**TRY IT:**
Each line of the records that includes "theorem" should be found and copied.

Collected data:
[Start of Attachment]
theorem keeps_execTimeStep {msk : Nat} {s₀ s : State} (dt : Nat) (r : Req) (hk : Keeps msk s₀ (advance dt s))
    (hm : Sub 0x2804204D6 msk := by first | assumption | (apply Sub.of; assumption; rfl)) :
    KeepsA msk s₀ (execTimeStep dt r s) := by
  unfold execTimeStep
  repeat' first
    | (with_reducible refine KeepsA.next ?_) | (with_reducible assumption)
    | ((with_reducible refine Sub.of hm ?_); exact rfl) | (with_reducible refine Keeps.ite ?_ ?_)
    | (with_reducible apply keeps_serve) | (with_reducible apply keeps_timeStepBody)
    | (fail_if_no_progress ((with_reducible refine Keeps.upd ?_ ?_ ?_ ?_ ?_ ?_ ?_ ?_ ?_ ?_ ?_ ?_ ?_ ?_ ?_ ?_ ?_ ?_ ?_ ?_ ?_ ?_ ?_ ?_ ?_ ?_ ?_ ?_ ?_ ?_ ?_) <;> first | exact Or.inl (Sub.of hm rfl) | with_reducible exact Or.inr rfl | skip))
    | (intro _ _ _) | (intro _ _) | (fail_if_no_progress extract_lets) | split | (refine Keeps.snd (by assumption) ?_)
    | (refine Keeps.fst (by assumption) ?_) | (refine Keeps.snd2 (by assumption) ?_) | (dsimp only)
    | (dsimp +zetaDelta only)

theorem keeps_execFantailConfig {msk : Nat} {s₀ s : State} (dt : Nat) (r : Req) (hk : Keeps msk s₀ (advance dt s))
    (hm : Sub 0x2000004C6 msk := by first | assumption | (apply Sub.of; assumption; rfl)) :
    KeepsA msk s₀ (execFantailConfig dt r s) := by
  unfold execFantailConfig
  repeat' first
    | (with_reducible refine KeepsA.next ?_) | (with_reducible assumption)
    | ((with_reducible refine Sub.of hm ?_); exact rfl) | (with_reducible refine Keeps.ite ?_ ?_)
    | (with_reducible apply keeps_serve) | (with_reducible apply keeps_fantailConfigBody)
    | (fail_if_no_progress ((with_reducible refine Keeps.upd ?_ ?_ ?_ ?_ ?_ ?_ ?_ ?_ ?_ ?_ ?_ ?_ ?_ ?_ ?_ ?_ ?_ ?_ ?_ ?_ ?_ ?_ ?_ ?_ ?_ ?_ ?_ ?_ ?_ ?_ ?_) <;> first | exact Or.inl (Sub.of hm rfl) | with_reducible exact Or.inr rfl | skip))
    | (intro _ _ _) | (intro _ _) | (fail_if_no_progress extract_lets) | split | (refine Keeps.snd (by assumption) ?_)
    | (refine Keeps.fst (by assumption) ?_) | (refine Keeps.snd2 (by assumption) ?_) | (dsimp only)
    | (dsimp +zetaDelta only)

theorem keeps_execTimeCorrelate {msk : Nat} {s₀ s : State} (dt : Nat) (r : Req) (hk : Keeps msk s₀ (advance dt s))
    (hm : Sub 0x2000000C6 msk := by first | assumption | (apply Sub.of; assumption; rfl)) :
    KeepsA msk s₀ (execTimeCorrelate dt r s) := by
  unfold execTimeCorrelate
  repeat' first
    | (with_reducible refine KeepsA.next ?_) | (with_reducible assumption)
    | ((with_reducible refine Sub.of hm ?_); exact rfl) | (with_reducible refine Keeps.ite ?_ ?_)
    | (with_reducible apply keeps_serve) | (with_reducible apply keeps_timeCorrelateBody)
    | (fail_if_no_progress ((with_reducible refine Keeps.upd ?_ ?_ ?_ ?_ ?_ ?_ ?_ ?_ ?_ ?_ ?_ ?_ ?_ ?_ ?_ ?_ ?_ ?_ ?_ ?_ ?_ ?_ ?_ ?_ ?_ ?_ ?_ ?_ ?_ ?_ ?_) <;> first | exact Or.inl (Sub.of hm rfl) | with_reducible exact Or.inr rfl | skip))
    | (intro _ _ _) | (intro _ _) | (fail_if_no_progress extract_lets) | split | (refine Keeps.snd (by assumption) ?_)
    | (refine Keeps.fst (by assumption) ?_) | (refine Keeps.snd2 (by assumption) ?_) | (dsimp only)
    | (dsimp +zetaDelta only)

end Sys2Proof.Machine
end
[End of Attachment]
**SOLUTION FOR THIS EXERCISE:**
theorem keeps_execTimeStep {msk : Nat} {s₀ s : State} (dt : Nat) (r : Req) (hk : Keeps msk s₀ (advance dt s))
theorem keeps_execFantailConfig {msk : Nat} {s₀ s : State} (dt : Nat) (r : Req) (hk : Keeps msk s₀ (advance dt s))
theorem keeps_execTimeCorrelate {msk : Nat} {s₀ s : State} (dt : Nat) (r : Req) (hk : Keeps msk s₀ (advance dt s))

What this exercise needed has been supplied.